Trois questions à… Patrick Pépin, Médiateur de Radio France et ancien Directeur de la rédaction de France Culture.

    Le médiateur est une fonction en vogue. Elle permet de garder un contact entre un public exigent et critique, et le journaliste que son métier peut enfermer dans une sorte d’autisme. Patrick Pépin nous explique sa fonction au sein de Radio France.

    média+ : Quel est le rôle du médiateur de Radio France ?

    Luc Boyer : Le médiateur de Radio France a été créé en janvier 2002. Il est l’ambassadeur du public auprès des équipes éditoriales et un pédagogue auprès du public. Il s’agit d’une demande de respect de l’identité éditoriale d’une chaîne publique. Les gens sortent du statut de consommateur pour accéder à celui de citoyen, c’est-à-dire qu’ils ont leur mot à dire sur le regard qu’on leur propose sur le monde. Cette fonction devrait sûrement être élargi à tous les médias de référence. Les gens nous font confiance. Nous devons leur rendre des comptes. Ça ne veut pas dire que le public a toujours raison. Mais, comme il nous fait confiance, on lui doit des explications sur notre façon de faire. Nous ne sommes plus dans un système où la parole vient du haut et tombe sur la tête des gens. Le public a beaucoup changé. Je vois des mails de personnes de 60 ans. Ça veut dire qu’ils ont Internet et qu’ils vont voir ailleurs pour s’informer de l’actualité. Ils ont donc une opinion sur la façon dont on a délivré l’information. Cette semaine, par exemple, certains ont estimé scandaleux qu’on traite côte à côte les problèmes de santé de Fidel Castro et Pinochet. Ils n’ont pas tort car ces deux dictatures procèdent de deux logiques et de deux contextes historiques différents. Mais, ils n’ont pas raison car, des dictateurs d’Amérique du Sud, il ne reste que Castro et Pinochet.

    média+ : Concrètement, comment traitez-vous les courriers que vous recevez?
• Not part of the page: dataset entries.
-- ==== Sys2Proof/Machine/Encode.lean ====
section
/-! DEFINITION. Geode encoding (R202 to R258): streams, jobs, rate control, refresh cycles, and the status and bitstream rings. -/

namespace Sys2Proof.Machine
open Sys2Proof

/-! ### Descriptors (Table 5-7) -/

/-- A descriptor as its bytes give it; a layout's stream takes the layout's rate (R215). -/
def encParse (l : List Byte) (rate : Option (Nat × Nat)) : EncDesc :=
  { source := leAt l 0 1, output := leAt l 1 1, layout := leAt l 2 2, codec := leAt l 4 1, profile := leAt l 5 1, level := leAt l 6 1,
    format := leAt l 7 1, width := leAt l 8 2, height := leAt l 10 2,
    rateNum := match rate with | some r => r.1 | none => leAt l 12 4,
    rateDen := match rate with | some r => r.2 | none => leAt l 16 4,
    structure_ := leAt l 20 1, enc := leAt l 21 1, rcMode := leAt l 22 1, cqQp := leAt l 23 1, qpMin := leAt l 24 1, qpMax := leAt l 25 1,
    vbvMs := leAt l 26 2, minK := [leAt l 28 4, leAt l 32 4, leAt l 36 4], maxK := [leAt l 40 4, leAt l 44 4, leAt l 48 4],
    search := leAt l 52 1, refs := leAt l 53 1, srH := leAt l 54 2, srV := leAt l 56 2, refreshN := leAt l 58 1, engine := leAt l 59 1,
    priority := leAt l 60 1, flags := leAt l 61 1, refBase := leAt l 64 8, refSize := leAt l 72 8, statusBase := leAt l 80 8,
    bsBase := leAt l 88 8, bsSize := leAt l 96 4, consumer := leAt l 104 8 }

/-- One QP step (R210). -/
def EncDesc.step (e : EncDesc) : Nat := if e.codec = 0x12 then 4 else if e.codec = 0x13 then 2 else 1

/-- Chroma and bit depth that a profile codes (Table 5-2). -/
def encFormatOk (codec profile fmt : Nat) : Bool :=
  let c422 := fmt % 2 == 1
  let ten := fmt / 2 % 2 == 1
  match codec, profile with
  | 0x10, 0 => !c422 && !ten
  | 0x10, 1 => !c422 && !ten
  | 0x10, 2 => !c422
  | 0x10, 3 => true
  | 0x11, 0 => !c422 && !ten
  | 0x11, 1 => !c422
  | 0x11, 2 => true
  | 0x12, 0 => !c422
  | 0x13, 0 => !c422 && !ten
  | _, _ => false

/-- The profile codes of a codec (Table 5-2). -/
def encProfiles (codec : Nat) : Nat := if codec = 0x10 then 4 else if codec = 0x11 then 3 else if codec = 0x12 ∨ codec = 0x13 then 1 else 0

/-- Bytes of the window cache (R228). -/
def EncDesc.window (e : EncDesc) : Nat :=
  (2 * e.srH + 2 * e.ctu) * (2 * e.srV + e.ctu) * e.refs * (if e.format / 2 % 2 = 1 then 2 else 1) * (if e.format % 2 = 1 then 4 else 3) / 2

/-- Picture size and window suit an engine, single or twinned (Table 5-3, R227, R228). -/
def EncDesc.sizeOk (e : EncDesc) (twinned : Bool) : Bool :=
  if twinned then
    if e.codec = 0x10 then decide (((e.width + 15) / 16) * ((e.height + 15) / 16) ≤ 139264 ∧ e.width ≤ 8192 ∧ e.height ≤ 8192)
    else decide (e.codec ≠ 0x13 ∧ e.width ≤ 8192 ∧ e.height ≤ 4608)
  else decide (e.width ≤ 4096 ∧ e.height ≤ 2304)

/-- The search window suits an engine (R227, R228). -/
def EncDesc.windowOk (e : EncDesc) (twinned : Bool) : Bool :=
  decide (e.search ≠ 0) || (if twinned then decide (e.srH ≤ 384 ∧ e.srV ≤ 192 ∧ e.window ≤ 786432) else decide (e.srH ≤ 192 ∧ e.srV ≤ 96 ∧ e.window ≤ 393216))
    Luc Boyer : D’abord, il y a le courrier qui n’est pas fondé. J’ai choisi de ne pas y répondre. Certains courriers sont fondés, mais pas exploitable auprès des rédactions. J’accuse réception et je discute avec l’auditeur. Enfin, il y a le courrier dans lequel il y a eu une réflexion. À ce moment, j’enquête, je réécoute le son en question, j’interroge l’intéressé et je donne une réponse. Je porte aussi cette parole dans l’espace public dans le cadre de ma chronique sur France Inter, tous les samedis entre 16h50 et 17h00. J’y utilise 5 à 10 mails sur les 100 à 150 mails qui me sont parvenus. J’y reçois une des personnes qui a été incriminée. Ils peuvent ainsi s’expliquer. Enfin, je reprends les défauts de langue relevés par les auditeurs. C’est important de mettre leur parole dans l’espace public et d’y répondre. Ils ont une relation affective très forte, presque amoureuse, notamment avec France Inter et France Culture. Je pense que c’est notre statut de service public. A la différence du journal papier ou de la télévision, la radio est immatérielle. La radio nous accompagne tout le temps. Elle est dans notre vie comme des gens avec qui l’on vit et qu’on aime même si, parfois, on ne fait pas attention à eux.
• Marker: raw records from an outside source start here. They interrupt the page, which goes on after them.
/-! ### Layer entries and descriptors -/

/-- A layer entry as its 64 bytes give it (Table 7-4). -/
def layEntryParse (b : List Byte) : LayEntry :=
  { flags := leAt b 0 1, kind := leAt b 1 1, source := leAt b 2 2, taint := leAt b 4 1, filter := leAt b 5 1, cspace := leAt b 6 1,
    cropX := leAt b 8 2, cropY := leAt b 10 2, cropW := leAt b 12 2, cropH := leAt b 14 2, dstX := signed 16 (leAt b 16 2), dstY := signed 16 (leAt b 18 2),
    dstW := leAt b 20 2, dstH := leAt b 22 2, alpha := leAt b 24 2, borderW := leAt b 26 1, borderY := leAt b 28 2, borderCb := leAt b 30 2,
    borderCr := leAt b 32 2, borderA := leAt b 34 2, fillY := leAt b 36 2, fillCb := leAt b 38 2, fillCr := leAt b 40 2, fillA := leAt b 42 2 }

/-- The largest size of an entry's source, where it is known (R330): a stream's declared one, a still's own. -/
def Dev.sourceSize (d : Dev) (e : LayEntry) : Option (Nat × Nat) :=
  if e.kind = 0 then (if (d.decS e.source).state = .idle then none else some ((d.decS e.source).desc.maxW, (d.decS e.source).desc.maxH))
  else if e.kind = 1 then
    let s := tabGetD {} d.mica.stills e.source
    if s.loaded then some (s.width, s.height) else none
  else none

/-- An axis is scaled by 1/8 to 16 (R325). -/
def scaleOk (dst crop : Nat) : Bool := decide (crop ≤ 8 * dst) && decide (dst ≤ 16 * crop)

/-- The checks of one entry at byte `o` of the array, in the order of its bytes (R325, Table 7-4). A whole source of unknown size passes. -/
def layEntryChecks (d : Dev) (b : List Byte) (o : Nat) : List Chk :=
  let e := layEntryParse b
  let vis := e.flags % 2 == 1 && decide (e.kind < 2)
  let size := if e.cropW = 0 then d.sourceSize e else some (e.cropW, e.cropH)
  let badAxis (f : Nat × Nat → Nat) (dst : Nat) : Bool := vis && (match size with | some s => !scaleOk dst (f s) | none => false)
  [badDesc o (decide (8 ≤ e.flags)), badDesc (o + 1) (decide (3 ≤ e.kind)),
   badDesc (o + 2) ((e.kind == 0 && decide (4096 ≤ e.source)) || (e.kind == 1 && decide (1024 ≤ e.source))),
   badDesc (o + 4) (decide (3 ≤ e.taint)), badDesc (o + 5) (decide (2 ≤ e.filter)),
   badDesc (o + 6) (decide (32 ≤ e.cspace) || e.cspace / 2 % 4 == 3 || e.cspace / 8 % 4 == 3), badDesc (o + 7) (leAt b 7 1 != 0),
   badDesc (o + 8) (e.cropX % 2 == 1), badDesc (o + 10) (e.cropY % 2 == 1), badDesc (o + 12) (e.cropW % 2 == 1 || badAxis (fun s => s.1) e.dstW),
   badDesc (o + 14) (e.cropH % 2 == 1 || badAxis (fun s => s.2) e.dstH), badDesc (o + 20) (decide (e.dstW < 2 ∨ 8192 < e.dstW)),
   badDesc (o + 22) (decide (e.dstH < 2 ∨ 8192 < e.dstH)), badDesc (o + 26) (decide (64 < e.borderW)), badDesc (o + 27) (leAt b 27 1 != 0),
   badDesc (o + 44) ((b.drop 44).any (· != 0))]

/-- The read rate of a bank in samples for one picture (R330). -/
def Dev.bankRead (d : Dev) (b : Tab LayEntry) : Nat :=
  sumN ((b.filter (fun e => e.2.flags % 2 == 1 && decide (e.2.kind < 2))).map (fun e =>
    if e.2.cropW = 0 then (match d.sourceSize e.2 with | some s => s.1 * s.2 | none => 0) else e.2.cropW * e.2.cropH))

/-- An output record as its 24 bytes give it (Table 7-3). -/
def layOutParse (b : List Byte) : LayOut :=
  { mode := leAt b 0 1, format := leAt b 1 1, count := leAt b 2 1, width := leAt b 4 2, height := leAt b 6 2, base := leAt b 8 8, stride := leAt b 16 4 }

/-- A layout descriptor as its 128 bytes give it (Table 7-2). -/
def layoutParse (l : List Byte) : Layout :=
  { conf := leAt l 0 2, pipe := leAt l 2 1, flags := leAt l 3 1, width := leAt l 4 2, height := leAt l 6 2, rateNum := leAt l 8 4, rateDen := leAt l 12 4,
    primaries := leAt l 16 1, transfer := leAt l 17 1, bg := (leAt l 18 2, leAt l 20 2, leAt l 22 2), margin := leAt l 24 2, budget := leAt l 28 4,
    outs := (List.range 4).map (fun o => layOutParse (l.drop (32 + 24 * o))) }

/-- The checks of a layout descriptor in the order of its bytes (R322). -/
def layoutDescChecks (l : List Byte) (d : Dev) : List Chk :=
  let x := layoutParse l
  [badDesc 0 (decide (512 ≤ x.conf)), badDesc 2 (decide (2 ≤ x.pipe)), badDesc 3 (decide (4 ≤ x.flags)),
   badDesc 4 (x.width % 2 == 1 || decide (x.width < 64 ∨ 8192 < x.width)), badDesc 6 (x.height % 2 == 1 || decide (x.height < 64 ∨ 4608 < x.height)),
   badDesc 8 (decide (x.rateNum < x.rateDen ∨ 120 * x.rateDen < x.rateNum)), badDesc 12 (x.rateDen == 0),
   badDesc 16 (decide (2 ≤ x.primaries)), badDesc 17 (decide (3 ≤ x.transfer)), badDesc 24 (decide (20000 < x.margin)), badDesc 26 (leAt l 26 2 != 0),
   badDesc 28 (decide (x.budget < 1 ∨ 16000 < x.budget))] ++
  (List.range 4).flatMap (fun o =>
    let b := 32 + 24 * o
    let y := x.out o
    let on := y.mode != 0
    [badDesc b (decide (3 ≤ y.mode)), badDesc (b + 1) (decide (8 ≤ y.format) || (y.mode != 2 && decide (4 ≤ y.format))),
     badDesc (b + 2) (on && decide (y.count < 2 ∨ 16 < y.count)), badDesc (b + 3) (leAt l (b + 3) 1 != 0),
     badDesc (b + 4) ((y.mode == 1 && y.width != 0) || (y.mode == 2 && (y.width % 2 == 1 || decide (y.width < 64 ∨ x.width < y.width)))),
     badDesc (b + 6) ((y.mode == 1 && y.height != 0) || (y.mode == 2 && (y.height % 2 == 1 || decide (y.height < 64 ∨ x.height < y.height)))),
     badDesc (b + 8) (on && (y.base % 4096 != 0 || !d.pinned 0 y.base (y.count * y.stride))),
     badDesc (b + 16) (on && (y.stride % 4096 != 0 || (y.mode == 2 && decide (y.stride < (y.slotMap x.hintOut [(y.width, y.height)]).2)))),
     badDesc (b + 20) (leAt l (b + 20) 4 != 0)])

/-! ### Commands (Table 7-5) -/

/-- The layout number a command names. -/
def layArg (c : HostCmd) : Chk := badArg 0 (decide (256 ≤ c.arg 0 2))

/-- A layout is in a state the command is allowed in. -/
def layAllowed (c : HostCmd) (s : State) (ok : List LayState) : Chk :=
  conflict (s.dev.layout (c.arg 0 2)).state.code (!ok.contains (s.dev.layout (c.arg 0 2)).state)

/-- LAYOUT_OPEN. -/
def layoutOpenSpec : OpSpec where
  opcode := 0x0500
  ownerOnly := true
  args := [(0, 2), (8, 8)]
  capture := fun c d => capturePinned d 0 (c.arg 8 8) 128
  checks := fun c s => [layArg c, badArg 8 (c.arg 8 8 % 64 != 0), layAllowed c s [.idle]]
  dchecks := fun _ l s => layoutDescChecks l s.dev
  run := devRun fun c l _ d =>
    let i := c.arg 0 2
    let x := layoutParse l
    let d := d.setLayout i { x with state := .opened, tickNo := x.tickCeil d.now }
    let d := (x.outs.filter (fun o => o.mode != 0)).foldl (fun (d : Dev) o => d.hold holdLayout i 0 o.base (o.count * o.stride)) d
    d.okNow 0

/-- The row LAYOUT_OPEN. -/
def execLayoutOpen (c : HostCmd) (s : State) : Host.Outcome State Fault Refusal := .next (runCmd layoutOpenSpec c s)

/-- LAYOUT_START: admission (R330, R355), and the first tick composed. -/
def layoutStartSpec : OpSpec where
  opcode := 0x0501
  ownerOnly := true
  args := [(0, 2)]
  checks := fun c s =>
    let x := s.dev.layout (c.arg 0 2)
    [layArg c, layAllowed c s [.opened],
     noRes (decide (8000000000 < s.dev.pipeProduce x.pipe + s.dev.produceRate (c.arg 0 2) (4, [])) || decide (16000 < s.dev.pipeRead x.pipe + x.budget))]
  run := devRun fun c _ _ d =>
    let i := c.arg 0 2
    let x := d.layout i
    let k := x.tickCeil d.now
    let d := d.setLayout i { x with
      state := .running, tickNo := k, prevEntries := [], prevShown := [], comp := none
      outs := x.outs.map (fun o => { o with seq := 0, unread := [], sizes := [] }) }
    (d, .done .ok 0 (shortOf (x.tickAt k)))

/-- The row LAYOUT_START. -/
def execLayoutStart (c : HostCmd) (s : State) : Host.Outcome State Fault Refusal := .next (runCmd layoutStartSpec c s)

/-- LAYOUT_STOP. -/
def layoutStopSpec : OpSpec where
  opcode := 0x0502
  ownerOnly := true
  args := [(0, 2)]
  checks := fun c s => [layArg c, layAllowed c s [.running]]
  run := devRun fun c _ _ d =>
    let x := d.layout (c.arg 0 2)
    (d.setLayout (c.arg 0 2) { x with state := .opened }, .done .ok 0 (shortOf (x.tickAt x.tickNo)))

/-- The row LAYOUT_STOP. -/
def execLayoutStop (c : HostCmd) (s : State) : Host.Outcome State Fault Refusal := .next (runCmd layoutStopSpec c s)

/-- LAYOUT_CLOSE: the encode streams bound to the layout close. -/
def layoutCloseSpec : OpSpec where
  opcode := 0x0503
  ownerOnly := true
  args := [(0, 2)]
  checks := fun c s => [layArg c, layAllowed c s [.opened]]
  run := devRun fun c _ _ d =>
    let i := c.arg 0 2
    let es := (d.geode.enc.filter (fun e => decide (e.2.state = .opened ∨ e.2.state = .running ∨ e.2.state = .suspended) && e.2.desc.source == 0 && e.2.desc.layout == i)).map (fun e => e.1)
    let d := es.foldl (fun (d : Dev) k => d.encClose k) d
    ((d.setLayout i {}).unhold holdLayout i).okNow es.length

/-- The row LAYOUT_CLOSE. -/
def execLayoutClose (c : HostCmd) (s : State) : Host.Outcome State Fault Refusal := .next (runCmd layoutCloseSpec c s)

/-- The bank of a layout after a load. -/
def loadBank (b : Tab LayEntry) (first : Nat) (l : List Byte) (count : Nat) : Tab LayEntry :=
  (List.range count).foldl (fun t k => tabPutD {} t (first + k) (layEntryParse ((l.drop (64 * k)).take 64))) b

/-- LAYER_LOAD (R325, R327, R330, R331). -/
def layerLoadSpec : OpSpec where
  opcode := 0x0504
  ownerOnly := true
  args := [(0, 2), (2, 3), (8, 8)]
  capture := fun c d => capturePinned d 0 (c.arg 8 8) (64 * c.arg 4 1)
  checks := fun c s => [layArg c, badArg 2 (decide (2 ≤ c.arg 2 1) || c.arg 2 1 == s.dev.activeBank (c.arg 0 2)), badArg 3 (decide (64 ≤ c.arg 3 1)),
    badArg 4 (decide (c.arg 4 1 < 1 ∨ 64 < c.arg 3 1 + c.arg 4 1)), layAllowed c s [.opened, .running]]
  dchecks := fun c l s =>
    let x := s.dev.layout (c.arg 0 2)
    (List.range (c.arg 4 1)).flatMap (fun k => layEntryChecks s.dev ((l.drop (64 * k)).take 64) (64 * k)) ++
    [noRes (decide (((x.budget * 1000000 : Nat) : Rat) < (s.dev.bankRead (loadBank (x.bank (c.arg 2 1)) (c.arg 3 1) l (c.arg 4 1)) : Rat) * x.rateNum / x.rateDen))]
  run := devRun fun c l _ d =>
    let d := d.onLayout (c.arg 0 2) (fun x =>
      let b := loadBank (x.bank (c.arg 2 1)) (c.arg 3 1) l (c.arg 4 1)
      if c.arg 2 1 = 0 then { x with bank0 := b } else { x with bank1 := b })
    d.okNow 0

/-- The row LAYER_LOAD. -/
def execLayerLoad (c : HostCmd) (s : State) : Host.Outcome State Fault Refusal := .next (runCmd layerLoadSpec c s)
    média+ : La mission du médiateur est-elle bien accueillie par les journalistes ?

    Luc Boyer : C’est assez compliqué car ils sont dans l’urgence de la production et nous sommes dans le recul. On leur inflige une petite blessure narcissique. Pourtant, il faut que la parole du public soit entendue par la rédaction, et qu’il en ressorte des évolutions éditoriales, soit des producteurs, soit des journalistes. Je pense que cet accueil doit être différent ailleurs. Tout dépend des fonctions que le médiateur a occupées précédemment. Il se trouve que je connais presque tout le monde dans la maison : soit je les ai recrutés, soit je les ai eus sous mes ordres, soit je les ai formés quand j’étais directeur de l’école de journalisme de Lille. Aussi, quand je les interpelle sur quelque chose, je suis bien accueilli. Ils savent que je suis loyal. Je ne suis pas sûr que je le serais autant si j’arrivais avec ma simple casquette de médiateur.